§ Task objective
Find the number of lines containing the string "that" in the data. Answer with the number by itself.

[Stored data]
------

-- ==== Sys2Proof/Machine/Matrix.lean ====
section
/-! DEFINITION. The matrix unit, its tile queues and its instructions (R198 to R219). -/

namespace Sys2Proof.Machine

/-- Operand classes (R205). -/
inductive MClass
  | float | int | f64
  deriving DecidableEq, Repr

def winClass (w : Nat) : MClass := if w = 8 || w = 9 then .int else if w = 11 then .f64 else .float

/-- Further descriptor fields of MX.MMA and MX.RAG (R204), of MX.LDA and MX.STA (R213). -/
def mxPitch (d : W128) : Nat := let p := (d.extractLsb' 16 16).toNat; if p = 0 then ceilDiv (mxN d) 16 else p
def mxMult (d : W128) : FVal := fdecode fp32 (let m := (d.extractLsb' 64 32).toNat; if m = 0 then 0x3F800000 else m)
/-- A band field by row (R204, R213): the field from bit lo for rows 0 to 63, the next one above. -/
def mxBand (d : W128) (lo row : Nat) : FVal := bandScale (d.extractLsb' (if row < 64 then lo else lo + 16) 16).toNat

/-- Words of a tile element: FP32 and INT32 at 128 i + j (R27), FP64 at 128 i + 2 j (R80). -/
def tileWord (c : Core) (tile n : Nat) : Nat := (sget 0 c.tiles (tile * 16384 + n)).toNat
def tileCode (c : Core) (cl : MClass) (tile i j : Nat) : Nat :=
  match cl with
  | .f64 => tileWord c tile (128 * i + 2 * j) + tileWord c tile (128 * i + 2 * j + 1) * 2 ^ 32
  | _ => tileWord c tile (128 * i + j)
def setTileWord (c : Core) (tile n v : Nat) : Core := { c with tiles := sset 0 c.tiles (tile * 16384 + n) (BitVec.ofNat 32 v) }
def setTileCode (c : Core) (cl : MClass) (tile i j v : Nat) : Core :=
  match cl with
  | .f64 => setTileWord (setTileWord c tile (128 * i + 2 * j) v) tile (128 * i + 2 * j + 1) (v / 2 ^ 32)
  | _ => setTileWord c tile (128 * i + j) v

def tileFmt (cl : MClass) : Fmt := if cl = .f64 then fp64 else fp32
/-- The value of a tile element. -/
def tileVal (c : Core) (cl : MClass) (tile i j : Nat) : FVal :=
  match cl with
  | .int => ofInt (sxInt (tileCode c cl tile i j) 32)
  | _ => fdecode (tileFmt cl) (tileCode c cl tile i j)

/-- Elements (i, j) of granule (gi, gj) with i below m and j below n, row-major. -/
def granuleElems (gi gj m n : Nat) : List (Nat × Nat) :=
  (List.range 256).filterMap fun e =>
    let i := 16 * gi + e / 16
    let j := 16 * gj + e % 16
    if i < m && j < n then some (i, j) else none

/-- An operand's element with all its scales and its declared precision (R73 to R76, R204). -/
def operandElem (rd : Nat → Byte) (w off : Nat) (d : W128) (bandLo plo gk row k : Nat) : FVal :=
  let g := off + (row / 16 * gk + k / 16) * (winOf w).slot
  let v := elemValueP rd w g (16 * (row % 16) + k % 16) (effPlanes w (d.extractLsb' plo 6).toNat)
  if w = 5 then (fmul v (mxBand d bandLo row)).1 else v

/-- The depth indexes of K granule gk. -/
def depthOf (kk gk : Nat) : List Nat := (List.range 16).filterMap fun t => if 16 * gk + t < kk then some (16 * gk + t) else none

/-- One element of one granule triple: the new tile code and its flags (R76 to R80, R207): granule sums
are added in increasing K order (R77), integers modulo 2^32 (R79). -/
def tripleElem (rd : Nat → Byte) (c : Core) (o : MxOp) (gk i j : Nat) : Nat × Flags :=
  let kk := mxK o.desc
  let gks := ceilDiv kk 16
  let cl := winClass o.winA
  let a := operandElem rd o.winA o.offA o.desc 64 32 gks i
  let b := operandElem rd o.winB o.offB o.desc 96 38 gks j
  let prods := (depthOf kk gk).map fun k => (fmul (a k) (b k)).1
  let fresh := o.desc.getLsbD 44 && gk = 0
  match cl with
  | .int =>
    let s := (prods.map fun v => alignTo 0 v).sum
    (wrapInt ((if fresh then 0 else sxInt (tileCode c cl o.tile i j) 32) + s) 32, 0)
  | _ =>
    let f := tileFmt cl
    let (s, f1) := toLane f (exactSum prods)
    let (r, f2) := toLane f (fadd (if fresh then .fin false 0 0 else tileVal c cl o.tile i j) (fdecode f s))
    (r, f1 ||| f2)

/-- Row extent of an output row granule (R207, R209). -/
def MxOp.extent (o : MxOp) (gi : Nat) : Nat :=
  if o.kind = .rag then ((o.part.find? fun p => p.1 = gi).map (·.2)).getD (16 * (gi + 1)) else mxM o.desc

def coreQueue (c : Core) (q : Nat) : List MxOp := if q = 0 then c.mx0 else c.mx1
def setQueue (c : Core) (q : Nat) (l : List MxOp) : Core := if q = 0 then { c with mx0 := l } else { c with mx1 := l }

/-- Two operations of one task that depend on a tile: both touch it and one writes it (R199). -/
def mxDepends (a b : MxOp) : Bool := a.task = b.task && a.tile = b.tile && !(a.kind = .sta && b.kind = .sta)

/-- The first unfinished operation of a queue. -/
def queueHead (c : Core) (q : Nat) : Option MxOp := (coreQueue c q).find? fun o => !o.done

/-- An operation may start: no earlier operation it depends on is still in a queue (R199). -/
def mxCanStart (c : Core) (o : MxOp) : Bool :=
  !o.started && !((c.mx0 ++ c.mx1).any fun e => decide (e.id < o.id) && mxDepends e o)

/-- The unit's next choice at a boundary: a start, or a unit of work, in queue 0 first (R200). -/
inductive MxChoice
  | start (q : Nat) (o : MxOp)
  | unit (q : Nat) (o : MxOp)
  | none
  deriving DecidableEq, Repr

def mxChoice (c : Core) : MxChoice :=
  match headChoice c 0 with
  | .none => headChoice c 1
  | x => x
where
  headChoice (c : Core) (q : Nat) : MxChoice :=
    match queueHead c q with
    | some o => if o.ready then .unit q o else if mxCanStart c o then .start q o else .none
    | none => .none

def putOp (c : Core) (q : Nat) (o : MxOp) : Core := setQueue c q ((coreQueue c q).map fun e => if e.id = o.id then o else e)

/-- MATRIX_OP_START: the chosen head starts; an MX.RAG sees its counter slot (R199, R200, R209). -/
def execMatrixOpStart (core : Nat) (s : State) : Out :=
  .next (match mxChoice (s.core core) with
    | .start q o =>
      (s.settleBallast core).onCore core fun c =>
        let o := { o with started := true }
        let o := if o.kind = .rag then ragSee o (c.counter o.slot).count else o
        putOp c q o.settle
    | _ => s)

/-- Output granule of a triple: row, column, depth. -/
def MxOp.triple (o : MxOp) : Nat × Nat × Nat := (o.prog / (o.gn * o.gk), o.prog / o.gk % o.gn, o.prog % o.gk)

/-- The granule of memory of an MX.LDA or MX.STA at its progress (R213). -/
def MxOp.cell (o : MxOp) : Nat × Nat × Nat :=
  let gi := o.prog / o.gn
  let gj := o.prog % o.gn
  (gi, gj, o.offA + (gi * mxPitch o.desc + gj) * (winOf o.winA).slot)
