-- ==== Sys2Proof/Certificates/Slice0/Obligations.lean ====
section
/-! DEFINITION. The statements for the provers, in the terms of Sys2Proof/Safety.lean. -/

open Sys2Proof Sys2Proof.Machine Sys2Proof.Safety

/-! Integer results (R115 to R126) -/

/-- R115: ADD, SUB, MUL, MULH, MULHU, MIN, MAX, MINU, MAXU, with the shifts of R118: the result reaches g[rd] as DATA with
zero above bit 63, nothing else changes. A write to g0 has no effect (R13). R116: DIV, DIVU, REM and REMU, with their
results for a zero divisor, the sticky DIVZERO flag, and the overflow of the most negative number divided by −1. R118, R119:
shifts by a register or by an immediate count, with the results for counts of 64 and more. -/
def Obligations.IntegerDivisionAndShiftResults : Prop :=
  (∀ (s : State) (g : Guard) (d a b : BitVec 5), s.curTask.guardOk g = true →
      let w (f : W64 → W64 → W64) (x : Task) : Task := x.setR64 d (f (x.r64 a) (x.r64 b))
      Completes (.add g d a b) 4 s (w fun u v => u + v)
      ∧ Completes (.sub g d a b) 4 s (w fun u v => u - v)
      ∧ Completes (.mul g d a b) 4 s (w fun u v => u * v)
      ∧ Completes (.mulh g d a b) 4 s (w fun u v => BitVec.ofInt 64 (u.toInt * v.toInt / 2 ^ 64))
      ∧ Completes (.mulhu g d a b) 4 s (w fun u v => BitVec.ofNat 64 (u.toNat * v.toNat / 2 ^ 64))
      ∧ Completes (.min g d a b) 4 s (w fun u v => if u.toInt ≤ v.toInt then u else v)
      ∧ Completes (.max g d a b) 4 s (w fun u v => if u.toInt ≤ v.toInt then v else u)
      ∧ Completes (.minu g d a b) 4 s (w fun u v => if u.toNat ≤ v.toNat then u else v)
      ∧ Completes (.maxu g d a b) 4 s (w fun u v => if u.toNat ≤ v.toNat then v else u))
  ∧ (∀ (s : State) (g : Guard) (d a b : BitVec 5), s.curTask.guardOk g = true →
      let w (f : W64 → W64 → W64) (x : Task) : Task :=
        (x.setR64 d (f (x.r64 a) (x.r64 b))).addFlags (if x.r64 b = 0 then flDivzero else 0)
      Completes (.div g d a b) 4 s (w fun u v => if v = 0 then BitVec.allOnes 64 else BitVec.ofInt 64 (u.toInt.tdiv v.toInt))
      ∧ Completes (.rem g d a b) 4 s (w fun u v => if v = 0 then u else BitVec.ofInt 64 (u.toInt.tmod v.toInt))
      ∧ Completes (.divu g d a b) 4 s (w fun u v => if v = 0 then BitVec.allOnes 64 else BitVec.ofNat 64 (u.toNat / v.toNat))
      ∧ Completes (.remu g d a b) 4 s (w fun u v => if v = 0 then u else BitVec.ofNat 64 (u.toNat % v.toNat)))
  ∧ (∀ (s : State) (g : Guard) (d a b : BitVec 5) (n : BitVec 7), s.curTask.guardOk g = true →
      let left (u : W64) (k : Nat) : W64 := BitVec.ofNat 64 (u.toNat * 2 ^ k)
      let right (u : W64) (k : Nat) : W64 := BitVec.ofNat 64 (u.toNat / 2 ^ k)
      let arith (u : W64) (k : Nat) : W64 := BitVec.ofInt 64 (u.toInt / 2 ^ k)
      let w (f : W64 → Nat → W64) (x : Task) : Task := x.setR64 d (f (x.r64 a) (x.r64 b).toNat)
      let wi (f : W64 → Nat → W64) (x : Task) : Task := x.setR64 d (f (x.r64 a) n.toNat)
      Completes (.shl g d a b) 4 s (w left) ∧ Completes (.shr g d a b) 4 s (w right) ∧ Completes (.sar g d a b) 4 s (w arith)
      ∧ Completes (.shli g d a n) 4 s (wi left) ∧ Completes (.shri g d a n) 4 s (wi right)
      ∧ Completes (.sari g d a n) 4 s (wi arith))

/-- R117, R119, R120: the bit operations and LIT act on all 128 bits, ADDI on 64; each result is DATA. R121 to R123: LITH
replaces one quarter and keeps the others; bit counts; sign and zero extension into 128 bits. -/
def Obligations.WideLogicBitCountsAndExtensions : Prop :=
  (∀ (s : State) (g : Guard) (d a b : BitVec 5) (i : BitVec 11) (l : W32), s.curTask.guardOk g = true →
      let w (f : W128 → W128 → W128) (x : Task) : Task := x.setReg d ⟨f (x.reg a).bits (x.reg b).bits, .data⟩
      let wi (f : W128 → W128 → W128) (x : Task) : Task := x.setReg d ⟨f (x.reg a).bits (BitVec.ofInt 128 i.toInt), .data⟩
      Completes (.and g d a b) 4 s (w fun u v => u &&& v) ∧ Completes (.or g d a b) 4 s (w fun u v => u ||| v)
      ∧ Completes (.xor g d a b) 4 s (w fun u v => u ^^^ v) ∧ Completes (.andn g d a b) 4 s (w fun u v => u &&& ~~~v)
      ∧ Completes (.andi g d a i) 4 s (wi fun u v => u &&& v) ∧ Completes (.ori g d a i) 4 s (wi fun u v => u ||| v)
      ∧ Completes (.xori g d a i) 4 s (wi fun u v => u ^^^ v)
      ∧ Completes (.addi g d a i) 4 s (fun x => x.setR64 d (BitVec.ofInt 64 ((x.r64 a).toNat + i.toInt)))
      ∧ Completes (.lit g d l) 8 s (fun x => x.setReg d ⟨BitVec.ofInt 128 l.toInt, .data⟩))
  ∧ (∀ (s : State) (g : Guard) (d a : BitVec 5) (q w : BitVec 2) (l : W32), s.curTask.guardOk g = true →
      let u := s.curTask.r64 a
      (∃ v : W128, (∀ k < 128, v.getLsbD k = if k / 32 = q.toNat then l.getLsbD (k % 32) else (s.curTask.reg d).bits.getLsbD k)
        ∧ Completes (.lith g d q l) 8 s (fun x => x.setReg d ⟨v, .data⟩))
      ∧ (∃ n ≤ 64, (∀ k < 64, 64 - n ≤ k → u.getLsbD k = false) ∧ (n < 64 → u.getLsbD (63 - n) = true)
        ∧ Completes (.clz g d a) 4 s (fun x => x.setR64 d (BitVec.ofNat 64 n)))
      ∧ (∃ n ≤ 64, (∀ k < n, u.getLsbD k = false) ∧ (n < 64 → u.getLsbD n = true)
        ∧ Completes (.ctz g d a) 4 s (fun x => x.setR64 d (BitVec.ofNat 64 n)))
      ∧ Completes (.popc g d a) 4 s (fun x => x.setR64 d (BitVec.ofNat 64 ((List.range 64).countP u.getLsbD)))
      ∧ (∃ v : W64, (∀ k < 64, v.getLsbD k = u.getLsbD (63 - k)) ∧ Completes (.brev g d a) 4 s (fun x => x.setR64 d v))
      ∧ Completes (.sext g d a w) 4 s
          (fun x => x.setReg d ⟨BitVec.ofInt 128 ((x.r64 a).setWidth (8 * 2 ^ w.toNat)).toInt, .data⟩)
      ∧ Completes (.zext g d a w) 4 s
          (fun x => x.setReg d ⟨BitVec.ofNat 128 ((x.r64 a).toNat % 2 ^ (8 * 2 ^ w.toNat)), .data⟩))

/-- R124: the six conditions of CMP and CMPI write one predicate; p0 cannot be written (R24). R125, R126: predicate logic;
MOV and SEL copy 128 bits with the tag. -/
def Obligations.ComparesAndPredicates : Prop :=
  (∀ (s : State) (g : Guard) (p : BitVec 3) (a b : BitVec 5) (i : BitVec 11), s.curTask.guardOk g = true →
      let c (f : W64 → W64 → Bool) (x : Task) : Task := x.setPred p (f (x.r64 a) (x.r64 b))
      let ci (f : W64 → W64 → Bool) (x : Task) : Task := x.setPred p (f (x.r64 a) (BitVec.ofInt 64 i.toInt))
      let eq (u v : W64) : Bool := decide (u = v)
      let ne (u v : W64) : Bool := decide (u ≠ v)
      let lt (u v : W64) : Bool := decide (u.toInt < v.toInt)
      let le (u v : W64) : Bool := decide (u.toInt ≤ v.toInt)
      let ltu (u v : W64) : Bool := decide (u.toNat < v.toNat)
      let leu (u v : W64) : Bool := decide (u.toNat ≤ v.toNat)
      Completes (.cmp g p a b 0) 4 s (c eq) ∧ Completes (.cmp g p a b 1) 4 s (c ne) ∧ Completes (.cmp g p a b 2) 4 s (c lt)
      ∧ Completes (.cmp g p a b 3) 4 s (c le) ∧ Completes (.cmp g p a b 4) 4 s (c ltu) ∧ Completes (.cmp g p a b 5) 4 s (c leu)
      ∧ Completes (.cmpiEq g p a i) 4 s (ci eq) ∧ Completes (.cmpiNe g p a i) 4 s (ci ne)
      ∧ Completes (.cmpiLt g p a i) 4 s (ci lt) ∧ Completes (.cmpiLe g p a i) 4 s (ci le)
      ∧ Completes (.cmpiLtu g p a i) 4 s (ci ltu) ∧ Completes (.cmpiLeu g p a i) 4 s (ci leu))
  ∧ (∀ (s : State) (g : Guard) (p q r : BitVec 3) (b : BitVec 1) (d a e : BitVec 5), s.curTask.guardOk g = true →
      Completes (.pand g p q r) 4 s (fun x => x.setPred p (x.pred q && x.pred r))
      ∧ Completes (.por g p q r) 4 s (fun x => x.setPred p (x.pred q || x.pred r))
      ∧ Completes (.pxor g p q r) 4 s (fun x => x.setPred p (x.pred q != x.pred r))
      ∧ Completes (.pnot g p q) 4 s (fun x => x.setPred p (!x.pred q))
      ∧ Completes (.pset g p b) 4 s (fun x => x.setPred p (b.toNat = 1))
      ∧ Completes (.mov g d a) 4 s (fun x => x.setReg d (x.reg a))
      ∧ Completes (.sel g d a e p) 4 s (fun x => x.setReg d (if x.pred p then x.reg a else x.reg e)))

/-! Capabilities (R127 to R134) -/

/-- R130 to R132, R134: CADD moves the cursor and keeps the tag under R19 only, CGET reads a field, CCLR clears the tag, CTEST
tests tag and bounds; none of them traps. -/
def Obligations.CapabilityMovesReadsAndTests : Prop :=
  ∀ (s : State) (g : Guard) (d a b : BitVec 5) (p : BitVec 3), s.curTask.guardOk g = true →
    let c := s.curTask.reg a
    let n := s.curTask.r64 b
    let cap : Bool := c.tag = .mem || c.tag = .entry
    let get (k : Nat) (v : W128) : Prop := Completes (.cget g d a (BitVec.ofNat 5 k)) 4 s (fun x => x.setReg d ⟨v, .data⟩)
    (∃ v : GVal, v.bits.extractLsb' 64 64 = c.bits.extractLsb' 64 64 ∧ cursor v.bits = cursor c.bits + n
      ∧ v.tag = (if c.tag = .mem ∧ (capExp c.bits = 38 ∨ capExp c.bits < 38
          ∧ (cursor v.bits).toNat / 2 ^ (capExp c.bits + 26) = (cursor c.bits).toNat / 2 ^ (capExp c.bits + 26))
        then .mem else .data)
      ∧ Completes (.cadd g d a b) 4 s (fun x => x.setReg d v))
    ∧ get 0 ((cursor c.bits).setWidth 128)
    ∧ get 1 (if cap then BitVec.ofNat 128 (memBounds c.bits).1 else 0)
    ∧ get 2 (if cap then BitVec.ofNat 128 (memBounds c.bits).2 else 0)
    ∧ get 3 (if cap then BitVec.ofNat 128 ((memBounds c.bits).2 - (memBounds c.bits).1) else 0)
    ∧ get 4 (if c.tag = .data then 0 else (c.bits.extractLsb' 120 8).setWidth 128)
    ∧ get 5 (match c.tag with | .data => 0 | .mem => 1 | .endp => 2 | .entry => 3)
    ∧ Completes (.cclr g d a) 4 s (fun x => x.setReg d ⟨(x.reg a).bits, .data⟩)
    ∧ Completes (.ctest g p a b) 4 s (fun x => x.setPred p (decide (c.tag = .mem
        ∧ (memBounds c.bits).1 ≤ foldAddr (memBounds c.bits).2 (cursor c.bits).toNat
        ∧ foldAddr (memBounds c.bits).2 (cursor c.bits).toNat + n.toNat ≤ (memBounds c.bits).2)))

/-- R127 to R129: CSETB takes the smallest exponent that fits and never widens beyond the source; CRESTR only drops
permissions; an ENTRY source is copied as DATA; every other source traps CAP_TAG. R31, R133: CSEAL makes an ENTRY with EX,
hl, sv and the source's GLOBAL alone; its checks trap in order. -/
def Obligations.BoundsPermissionsAndSeals : Prop :=
  (∀ (s : State) (g : Guard) (d a b : BitVec 5), s.curTask.guardOk g = true →
      let c := s.curTask.reg a
      let n := (s.curTask.r64 b).toNat
      let q := foldAddr (memBounds c.bits).2 (cursor c.bits).toNat
      let lo (e : Nat) : Nat := q / 2 ^ e * 2 ^ e
      let hi (e : Nat) : Nat := (q + n + 2 ^ e - 1) / 2 ^ e * 2 ^ e
      let fits (e : Nat) : Prop := (hi e - lo e) / 2 ^ e < 2 ^ 24
        ∧ (n = 0 ∨ e = 38 ∨ lo e / 2 ^ (e + 26) = (hi e - 1) / 2 ^ (e + 26))
      let within (e : Nat) : Prop := (memBounds c.bits).1 ≤ lo e ∧ hi e ≤ (memBounds c.bits).2
      (c.tag = .mem → ∀ e ≤ 38, fits e → (∀ f < e, ¬ fits f) →
        (within e → Completes (.csetb g d a b) 4 s (fun x => x.setReg d
          ⟨capBits (capPerm c.bits) e (lo e / 2 ^ e) ((hi e - lo e) / 2 ^ e) (cursor c.bits), .mem⟩))
        ∧ (¬ within e → Traps (.csetb g d a b) s .capBounds (cursor c.bits)))
      ∧ (c.tag = .mem → (∀ e ≤ 38, ¬ fits e) → Traps (.csetb g d a b) s .capBounds (cursor c.bits))
      ∧ (c.tag = .mem → ∃ v : W128, v.extractLsb' 0 120 = c.bits.extractLsb' 0 120 ∧ v.getLsbD 127 = false
        ∧ (∀ k < 7, v.getLsbD (120 + k) = (c.bits.getLsbD (120 + k) && (s.curTask.r64 b).getLsbD k))
        ∧ Completes (.crestr g d a b) 4 s (fun x => x.setReg d ⟨v, .mem⟩))
      ∧ (c.tag = .entry → Completes (.csetb g d a b) 4 s (fun x => x.setReg d ⟨c.bits, .data⟩)
        ∧ Completes (.crestr g d a b) 4 s (fun x => x.setReg d ⟨c.bits, .data⟩))
      ∧ (c.tag = .endp ∨ c.tag = .data → Traps (.csetb g d a b) s .capTag (s.curTask.r64 a)
        ∧ Traps (.crestr g d a b) s .capTag (s.curTask.r64 a)))
  ∧ (∀ (s : State) (g : Guard) (d a : BitVec 5) (k : BitVec 2), s.curTask.guardOk g = true →
      let c := s.curTask.reg a
      let v := cursor c.bits
      let i : Instr := .cseal g d a k
      let sv : Bool := k.getLsbD 1
      let ok1 : Prop := sv = false ∨ s.curTask.sup.priv = true
      let ok3 : Prop := c.bits.getLsbD 122 = true
      let ok4 : Prop := v.toNat % 64 = 0
      let ok5 : Prop := (memBounds c.bits).1 + 64 ≤ v.toNat ∧ v.toNat + 4 ≤ (memBounds c.bits).2
      (¬ ok1 → Traps i s .priv (wordInfo i))
      ∧ (ok1 → c.tag ≠ .mem → Traps i s .capTag v)
      ∧ (ok1 → c.tag = .mem → ¬ ok3 → Traps i s .capPerm v)
      ∧ (ok1 → c.tag = .mem → ok3 → ¬ ok4 → Traps i s .align v)
      ∧ (ok1 → c.tag = .mem → ok3 → ok4 → ¬ ok5 → Traps i s .capBounds v)
      ∧ (ok1 → c.tag = .mem → ok3 → ok4 → ok5 → ∃ e : W128,
          e.extractLsb' 0 120 = c.bits.extractLsb' 0 120 ∧ e.getLsbD 120 = k.getLsbD 0 ∧ e.getLsbD 121 = sv
          ∧ e.extractLsb' 122 4 = 1 ∧ e.getLsbD 126 = c.bits.getLsbD 126 ∧ e.getLsbD 127 = false
          ∧ Completes i 4 s (fun x => x.setReg d ⟨e, .entry⟩)))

------

§ Response to this task
2